Entries supplied:

-- ==== Sys2Proof/Decode.lean ====
section
/-!
DEFINITION. The words of the block's two instruction sets (R70, R76, R77, R247 to R250), read and written, and the words
of the table.  The rows of spec/opcode_table.json give no bits ("fields" is empty in each), so no word of the table
spells a command; the spec's own encodings are decoded by name.
-/

namespace Sys2Proof

/-- The command that a word spells by the table's bits: none, for no row gives bits. -/
def decodeTableWord (_nbits _w : Nat) : Option Instr := none

/-! ## Thread instruction words (R70) -/

/-- The memory/ALU format: OP[31:26], MODE[25:23], OPND[22:0]. -/
def memFormat (op : BitVec 6) (m : BitVec 3) (o : BitVec 23) : Word := op ++ m ++ o

/-- The branch format: OP[31:26], ANNUL[25], COND[24:21], DISP21[20:0]. -/
def branchWord (op : BitVec 6) (annul : Bool) (cond : BitVec 4) (disp : BitVec 21) : Word :=
  op ++ BitVec.ofBool annul ++ cond ++ disp

/-- The compare-and-branch format: OP[31:26], ANNUL[25], REL[24:22], SRC[21], IMM7[20:14], DISP14[13:0]. -/
def compareWord (op : BitVec 6) (annul : Bool) (rel : BitVec 3) (src : Bool) (imm : BitVec 7) (disp : BitVec 14) : Word :=
  op ++ BitVec.ofBool annul ++ rel ++ BitVec.ofBool src ++ imm ++ disp

/-- The register operation of a REG-group function code (R77). -/
def decodeReg (t : Tid) (f : Nat) : Option Instr :=
  match f with
  | 0x00 => some (.nop t)
  | 0x01 => some (.neg t)
  | 0x02 => some (.not t)
  | 0x03 => some (.mvXa t)
  | 0x04 => some (.mvYa t)
  | 0x05 => some (.mvAx t)
  | 0x06 => some (.mvAy t)
  | 0x07 => some (.mvYx t)
  | 0x08 => some (.mvXy t)
  | 0x09 => some (.clz t)
  | 0x10 => some (.fneg t)
  | 0x11 => some (.fabs t)
  | 0x12 => some (.ftoi t)
  | 0x13 => some (.ftou t)
  | 0x14 => some (.itof t)
  | 0x15 => some (.utof t)
  | _ => none

/-- The barrier of an operand field of FENCE (R76, R89). -/
def decodeFence (t : Tid) (o : Nat) : Option Instr :=
  match o with
  | 0 => some (.fenceC t)
  | 1 => some (.fenceH t)
  | 2 => some (.fenceS t)
  | _ => none

/-- The instruction of the control class: MODE = 0b000, and the operand field as each lays it out (R74, R77, R89). -/
def decodeControl (t : Tid) (op : Nat) (o : BitVec 23) : Option Instr :=
  match op with
  | 0x38 => decodeFence t o.toNat
  | 0x39 => if o = 0 then some (.msync t) else none
  | 0x3A => if o = 0 then some (.halt t) else none
  | 0x3E => decodeReg t o.toNat
  | _ => none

Exercise objective: The expected output is each line of the records above that includes the word "match".

Task solution:
  match f with
  match o with
  match op with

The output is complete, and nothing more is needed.